The House version of the measure would also be financed with a 1.5 percent tax on couples with incomes between $500,000 and $1 million and a 1 percent surtax on incomes over $350,000. Depending on the savings that emerge from the overhaul, those rates may go up or disappear, according to the plan.

Surtax Skepticism

The idea of imposing a so-called millionaire’s tax to help fund the health-care expansion was met with skepticism by Democrats including Senator Ben Nelson of Nebraska. And Democratic leaders can’t afford to alienate many lawmakers as they push toward a compromise measure that will eventually have to pass both the House and Senate.

“We should be able to find more savings,” Pelosi said. She also said some of the surtax might be used to help cut the federal budget deficit. “It will be directly to reduce the deficit or to reduce the deficit by helping cover the cost of this initiative,” she said.

Pelosi’s comments may also have been aimed at the 40 Democrats of the Blue Dog Coalition, who describe themselves as fiscally conservative.
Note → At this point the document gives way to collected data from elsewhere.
-- ==== Sys2Proof/Machine/CycleClose.lean ====
section
/-! DEFINITION. The line edges (R4, R10, R11, R176) and the cycle close they bring about, through every block in its order (R4 to R6,
R38, R55, R88, R124, R141, R154). -/

namespace Sys2Proof.Machine

open Sys2Proof

/-! ## Cycle open and close of the timer (R4 to R6, R13) -/

/-- A window at a cycle open that a CYC edge brings (R13). -/
def openingWindow (d : WindowDef) : Window :=
  { defn := d
    state :=
      match d.anchor with
      | .none => .disabled
      | .phase _ => .waiting
      | .cyc => if d.offset = 0 then .open else .pending }

/-- The timing part of the cycle that opens: a pending part is installed (R6, R18). -/
def openingPart (t : CycleTimer) : TimingPart := t.pendingPart.getD t.installed

/-- The cycle timer at the cycle open of a selected CYC edge (R6, R8, R13). -/
def openCycle (t : CycleTimer) : CycleTimer :=
  { clock := 0, number := t.number + 1, openedByReset := false, wrapped := false, stallMark := false
    captures := ⟨none, none, none, none⟩, extras := ⟨0, 0, 0, 0⟩, press := .running, installed := openingPart t, pendingPart := none
    windows := mapWindows openingWindow (openingPart t).windows }

/-- The close kind (Table 5). -/
def closeKind (t : CycleTimer) : CloseKind := if t.openedByReset then .preamble else if t.stallMark then .long else .normal

/-- The length of the closing cycle (Table 5). -/
def closeLength (t : CycleTimer) : Word := if t.wrapped then BitVec.allOnes 32 else t.clock

/-! ## The cycle close through the blocks -/

/-- The source's release reaches its channel in the chosen part of the close (R87; log entry 11). -/
def releaseIn (chosen part : Nat) (s : State) : State := if chosen = part then releaseHead s else s

/-- The head test is LISTENING, so that its source is to be released (R141). -/
def releasing (s : State) : Bool :=
  match s.tester with
  | [] => false
  | t :: _ => decide (t.state = .listening)

/-- The part of the close in which a source is released: a free value, drawn only when a source is to be released (log entry 11). -/
def releasePart (s : State) : Nat := if releasing s then Config.releaseSlot s.freeNext % 3 else 0

/-- A LISTENING head draws the free value of its release. -/
def drawRelease (s : State) : State := if releasing s then s.useFree else s

/-- What the exchange unit holds of the closing cycle (R5, R64, R95, R168). -/
def closeFacts (s : State) (tallies : Tallies) (r : CloseReport) : CloseFacts :=
  { number := s.timer.number, kind := closeKind s.timer, length := closeLength s.timer, wrapped := s.timer.wrapped
    stalled := s.timer.stallMark, captures := s.timer.captures, extras := s.timer.extras, mouldState := s.mould.state
    identity := identityWord s, tallies := tallies, changes := r.changes, rose := r.rose, latched := r.latched }

/-- The exchange unit takes the close: the cycle record, the mirror and the CLOSE scan (R154, R168, R169). -/
def exchangeClose (f : CloseFacts) (s : State) : State :=
  let r := formRecord f s.xu.accruals
  let s := placeRecord r (s.onXu fun x => { x with accruals := noAccruals })
  if active s then askScan .close (requestMirror s) else s

/-- The correlator takes the close: every event closes CUT (R55). -/
def corrClose (s : State) : State := cutEvents s

/-- The correlator's tallies are zeroed for the cycle that opens (R55, R64). -/
def zeroTally : State → State := State.onTallies fun _ => zeroTallies

/-- The acoustic part of a close: the tester's attempt forgotten, hits cut, events cut, with the release in its part of the close. -/
def closeSound (part : Nat) (s : State) : State :=
  releaseIn part 1 (corrClose (cutHits (releaseIn part 0 (testerClose s))))

/-- A cycle close (R4): the blocks in their order (log entries 27 and 28). -/
def cycleClose (s₀ : State) : State :=
  let part := releasePart s₀
  let s := closeSound part (drawRelease s₀)
  let facts := closeFacts { s with mould := { s.mould with state := s₀.mould.state } } s.corr.tallies (closeReport s)
  let s := releaseIn part 2 (evidenceClose (zeroTally s))
  let s := exchangeClose facts ((mouldClose s).onTimer openCycle)
  offerPending (offerCheckpoint s)

/-! ## Window changes of a clock value (R15) -/

/-- The clock has reached a PENDING window's open tick. -/
def opens (t : CycleTimer) (w : Window) : Bool := decide (w.state = .pending) && clockAt t (openTick t w.defn)

/-- The clock has reached an OPEN window's close tick. -/
def closes (t : CycleTimer) (w : Window) : Bool := decide (w.state = .open) && clockAt t (closeTick t w.defn)

/-- A window after the changes of this clock value (R15). -/
def steppedWindow (t : CycleTimer) (w : Window) : Window :=
  if opens t w then { w with state := .open } else if closes t w then { w with state := .spent } else w

/-- All window changes of this clock value, as one change (R15). -/
def stepWindows (t : CycleTimer) : CycleTimer := { t with windows := mapWindows (steppedWindow t) t.windows }

/-! ## Phase edges (R11, R14) -/

/-- A WAITING window anchored to the captured line becomes OPEN or PENDING (R14). -/
def anchoredWindow (p : PhaseLine) (w : Window) : Window :=
  if w.state = .waiting ∧ w.defn.anchor = .phase p then { w with state := if w.defn.offset = 0 then .open else .pending } else w

/-- The capture of a phase line becomes present, and the windows anchored to it are set (R11, R14). -/
def capturePhase (p : PhaseLine) (t : CycleTimer) : CycleTimer :=
  { t with captures := t.captures.put p (some t.clock), windows := mapWindows (anchoredWindow p) t.windows }

/-- A selected edge of a phase line (R11). A window that the capture opens is never seen open beside one that closes at this clock
value: every window change of the clock value comes with it (R15). -/
def phaseEdge (p : PhaseLine) (t : CycleTimer) : CycleTimer :=
  match t.captures.at p with
  | none => stepWindows (capturePhase p t)
  | some _ => { t with extras := t.extras.put p (satAdd 255 (t.extras.at p) 1) }

/-! ## Delivery of a line edge (R176) -/

/-- An edge of CYC (R4). -/
def cycEdge (rising : Bool) (s : State) : State := if selects s.timer.installed.cycEdge rising then cycleClose s else s

/-- An edge of a phase line (R10, R11). -/
def lineEdge (p : PhaseLine) (rising : Bool) (s : State) : State :=
  if selects (s.timer.installed.phaseEdge.at p) rising then s.onTimer (phaseEdge p) else s

/-- An edge delivered to its block (R176). -/
def deliverEdge (l : Line) (rising : Bool) (s : State) : State :=
  match l with
  | .cyc => cycEdge rising s
  | .feed => lineEdge .feed rising s
  | .vib => lineEdge .vib rising s
  | .tamp => lineEdge .tamp rising s
  | .strip => lineEdge .strip rising s
  | .mpres => if rising then s else mouldPulled s
  | .clamp => if rising then clampLocks s else clampUnlocks s

end Sys2Proof.Machine
end

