-- ==== Sys2Proof/Machine/ChannelCommands.lean ====
section
/-! DEFINITION. The meanings of the channel commands (R23, R24, R30 to R36, R42) and of an event's deadline (R52). -/

namespace Sys2Proof.Machine

open Sys2Proof

/-- The base threshold under which a crossing of this amplitude starts a hit: the channel is LIVE, its detector ARMED and not in the
instant of its entry, and the amplitude reaches the active threshold (R28, R30). -/
def hitBase (c : ChannelNo) (amplitude : Nat) (s : State) : Option Nat :=
  let ch := s.channel c
  match ch.base with
  | none => none
  | some b =>
    if ch.state = .live ∧ ch.detector = .armed ∧ ch.armedNow = false
        ∧ activeThreshold b (currentRaise s.timer) ≤ min 100 amplitude then some b
    else none

/-- HIT_START (R30). -/
def execHitStart (c : ChannelNo) (amplitude : Nat) (s : State) : Answer :=
  respond (fun s => (hitBase c amplitude s).isSome) (startHit c ((hitBase c amplitude s).getD 0) amplitude) s

/-- The open hit of a channel whose detector is IN_HIT. -/
def openHit (c : ChannelNo) (s : State) : Option OpenHit :=
  let ch := s.channel c
  if ch.detector = .inHit then ch.hit else none

/-- A half-wave of this amplitude crosses the held threshold of the channel's open hit (R31). -/
def crossingDue (c : ChannelNo) (amplitude : Nat) (s : State) : Bool :=
  match openHit c s with
  | none => false
  | some h => decide (h.threshold ≤ min 100 amplitude)

/-- A crossing is taken into the open hit (R31). -/
def takeCrossing (c : ChannelNo) (amplitude : Nat) (s : State) : State :=
  s.onChannel c fun ch => { ch with hit := ch.hit.map (crossedHit s.timer.clock amplitude) }

/-- HIT_CROSSING (R31). -/
def execHitCrossing (c : ChannelNo) (amplitude : Nat) (s : State) : Answer := respond (crossingDue c amplitude) (takeCrossing c amplitude) s

/-- The hit whose HDT has passed since its last crossing (R32). -/
def hdtDue (c : ChannelNo) (s : State) : Bool :=
  match openHit c s with
  | none => false
  | some h => decide (h.hdtLeft = 0)

/-- The hit whose maximum duration has passed since its arrival (R33). -/
def maxDue (c : ChannelNo) (s : State) : Bool :=
  match openHit c s with
  | none => false
  | some h => decide (h.maxLeft = 0)

/-- The channel's open hit ends by a timer (R32, R33). -/
def endOpenHit (c : ChannelNo) (long : Bool) (s : State) : State :=
  match openHit c s with
  | none => s
  | some h => endHit c h long s

/-- HDT_EXPIRY (R32). -/
def execHdtExpiry (c : ChannelNo) (s : State) : Answer := respond (hdtDue c) (endOpenHit c false) s

/-- MAX_DURATION_EXPIRY (R33). -/
def execMaxDurationExpiry (c : ChannelNo) (s : State) : Answer := respond (maxDue c) (endOpenHit c true) s

/-- The lockout timer of a channel has run out (R36). -/
def lockoutDue (c : ChannelNo) (s : State) : Bool :=
  let ch := s.channel c
  decide (ch.detector = .lockout) && expired ch.lockout

/-- LOCKOUT_EXPIRY (R36). -/
def execLockoutExpiry (c : ChannelNo) (s : State) : Answer :=
  respond (lockoutDue c) (State.onChannel c fun ch => { ch with lockout := none }.armed) s

/-- The settle timer of a SETTLING channel has run out (R23). -/
def settleDue (c : ChannelNo) (s : State) : Bool :=
  let ch := s.channel c
  decide (ch.state = .settling) && expired ch.settle

/-- SETTLE_EXPIRY (R23). -/
def execSettleExpiry (c : ChannelNo) (microamps : Nat) (s : State) : Answer := respond (settleDue c) (settleChannel c microamps) s

/-- A channel's overload monitor is armed: LIVE or PULSING (R24). -/
def monitored (c : ChannelNo) (s : State) : Bool := hearing s c

/-- BIAS_OVERLOAD (R24). -/
def execBiasOverload (c : ChannelNo) (s : State) : Answer := respond (monitored c) (overload c) s

/-- The clock has reached the end of a channel's route to the tester (R42). -/
def routeDue (c : ChannelNo) (s : State) : Bool :=
  match (s.channel c).route with
  | .correlator => false
  | .tester p e => reached s.timer.clock p e

/-- ROUTE_END (R42). -/
def execRouteEnd (c : ChannelNo) (s : State) : Answer := respond (routeDue c) (clearRoute c) s

/-- The event of a serial has reached its deadline (R52). -/
def eventDue (serial : Nat) (s : State) : Bool :=
  match findEvent s serial with
  | none => false
  | some e => deadlineDue s e

/-- The event of a serial meets its deadline (R52). -/
def takeDeadline (serial : Nat) (s : State) : State :=
  match findEvent s serial with
  | none => s
  | some e => meetDeadline e s

/-- EVENT_DEADLINE (R52). -/
def execEventDeadline (serial : Nat) (s : State) : Answer := respond (eventDue serial) (takeDeadline serial) s

end Sys2Proof.Machine
end

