-- ==== Sys2Proof/Safety.lean ====
section
/-! DEFINITION. The laws of the part that every step keeps, in the terms the statements use, and what a safe state is. -/

namespace Sys2Proof.Machine

open Sys2Proof

/-- The law of R51 for an open event list: at most 32 events, and no event holds two members of one channel. -/
abbrev EventsOk (es : List Event) : Prop := es.length ≤ eventCapacity ∧ ∀ e ∈ es, (e.members.map (·.chan)).Nodup

/-- Every member is a channel of the variant, and only a channel of the variant has a base threshold (R21, R27, R51). -/
abbrev FittedOk (s : State) : Prop :=
  (∀ e ∈ s.corr.events, ∀ m ∈ e.members, m.chan.val < channelCount s.variant)
    ∧ ∀ c : ChannelNo, (s.channel c).base ≠ none → c.val < channelCount s.variant

/-- The law of R96 for a zone: the score lies between 0 and 65535 and the run between 0 and 255. -/
abbrev ZoneOk (z : ZoneEntry) : Prop := z.score ≤ 65535 ∧ z.run ≤ 255

/-- The law of R96 for the zone table. -/
abbrev ScoresOk (s : State) : Prop := ∀ z ∈ zonesOf s, ZoneOk z

/-- The bound of R162: the write-job queue holds at most 16 jobs. -/
abbrev QueueOk (s : State) : Prop := s.xu.queue.length ≤ queueCapacity

/-- The bound of R131: the test queue holds at most 8 tests. -/
abbrev TestsOk (s : State) : Prop := s.tester.length ≤ testCapacity

/-- The law of R144: a PULSING channel is the source of the LISTENING test at the head, on a STOPPED press. -/
abbrev PulseOk (s : State) : Prop :=
  ∀ c : ChannelNo, (s.channel c).state = .pulsing →
    s.timer.press = .stopped ∧ ∃ t ∈ s.tester.head?, t.source = c ∧ t.state = .listening ∧ t.attempt.isSome = true

/-- The area state, EN and the enable go together, and ATTN# is asserted only while ACTIVE (R149 to R152, R166). -/
abbrev AreaOk (x : Exchange) : Prop :=
  (x.attn = true → x.area = .active) ∧ (x.area = .active → x.en = true ∧ x.enabling = .none) ∧ (x.enabling ≠ .none → x.en = true)

/-- Zone `i` of the table is CRACKED. -/
abbrev CrackedAt (s : State) (i : Nat) : Prop := (zonesOf s)[i]?.map (·.verdict) = some .cracked

/-- A safe state: the bytes put into memory are in canonical form, and the laws of R51, R96, R131, R144 and R162 hold. -/
abbrev Safe (s : State) : Prop :=
  areaWf s.area = true ∧ EventsOk s.corr.events ∧ FittedOk s ∧ ScoresOk s ∧ QueueOk s ∧ TestsOk s ∧ PulseOk s ∧ AreaOk s.xu

/-! ## Premises and conclusions that several statements share -/

/-- Every block stands at its values after reset (R7, R43, R57, R105, R129, R147, R175). -/
abbrev AtReset (s : State) : Prop :=
  s.timer = resetTimer ∧ s.front = resetFront ∧ s.corr = resetCorr ∧ s.evid = resetEvid ∧ s.mould = resetMould ∧ s.tester = []
    ∧ s.xu = resetXu

/-- No bias, no STOPREQ, no LAMP and no ATTN# (R179). -/
abbrev PinsOff (s : State) : Prop :=
  (∀ c : ChannelNo, biasOn s c = false) ∧ stopreq s = false ∧ lampOn s = false ∧ attnAsserted s = false

/-- The filter timer of a line has run out with the raw level still different (R176). -/
abbrev EdgeDue (s : State) (l : Line) : Prop := (s.lines.at l).timer = some 0 ∧ (s.lines.at l).raw ≠ (s.lines.at l).filtered

/-- The state with the filtered level of a line at its raw level and the filter timer stopped (R176). -/
abbrev filteredTo (l : Line) (s : State) : State :=
  s.putLine l { s.lines.at l with filtered := (s.lines.at l).raw, timer := none }

/-- Everything but the lines, and what no block but the exchange unit holds, stands: pins, variant, memory and waiting commands. -/
abbrev OutsideKept (s t : State) : Prop :=
  t.board = s.board ∧ t.variant = s.variant ∧ t.area = s.area ∧ t.pending = s.pending

/-- A window after the changes of the timer's clock value (R15). -/
abbrev windowMoved (t : CycleTimer) (w : Window) : Window :=
  if w.state = .pending ∧ clockAt t (openTick t w.defn) = true then { w with state := .open }
  else if w.state = .open ∧ clockAt t (closeTick t w.defn) = true then { w with state := .spent }
  else w

/-- The windows take the changes of this clock value, all at once, and nothing else changes (R15). -/
abbrev WindowsMoved (s t : State) : Prop :=
  (∀ v : WindowNo, t.timer.windows[v] = windowMoved s.timer s.timer.windows[v])
    ∧ { t with timer := { t.timer with windows := s.timer.windows } } = s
The group has urged leaders to insist on bigger changes to the health-care system to find savings, and some have complained the surtaxes would hurt small businesses.

Not ‘First Choice’

The surtax is “not my first choice,” one Blue Dog Democrat, Stephanie Herseth Sandlin of South Dakota, said yesterday. “I’ve got some concerns.”

Arkansas Representative Mike Ross, the group’s chairman, said the Blue Dogs couldn’t support the current House measure.

Among other things, the House version calls for a public- health insurance plan and includes mandates on employers and individuals to purchase coverage. Both issues are sticking points in the Senate Finance Committee.

The committee’s negotiations aren’t likely to get any easier after some of its Democratic members yesterday said they want insurers to pay as much as $100 billion of the overhaul and may push to assess fees on the industry. America’s Health Insurance Plans, a Washington trade group that represents the industry, criticized the proposal.

“As families and small businesses struggle during the current economic slowdown, now is not the time to impose new fees on health-care coverage that will make coverage less affordable,” said Robert Zirkelbach, a spokesman for the group.

‘Complex, Costly’

Obama met with both Nelson and Republican Senator Olympia Snowe of Maine at the White House today. Snowe, a member of the finance panel who in the past has been willing to support Obama initiatives, said she told the president the Senate may need more time even as he stuck to his August deadline.

“We have a very complex, costly endeavor, something that has never been undertaken by the United States Congress,” Snowe told reporters after her meeting with Obama. “So it is important that we get this right.”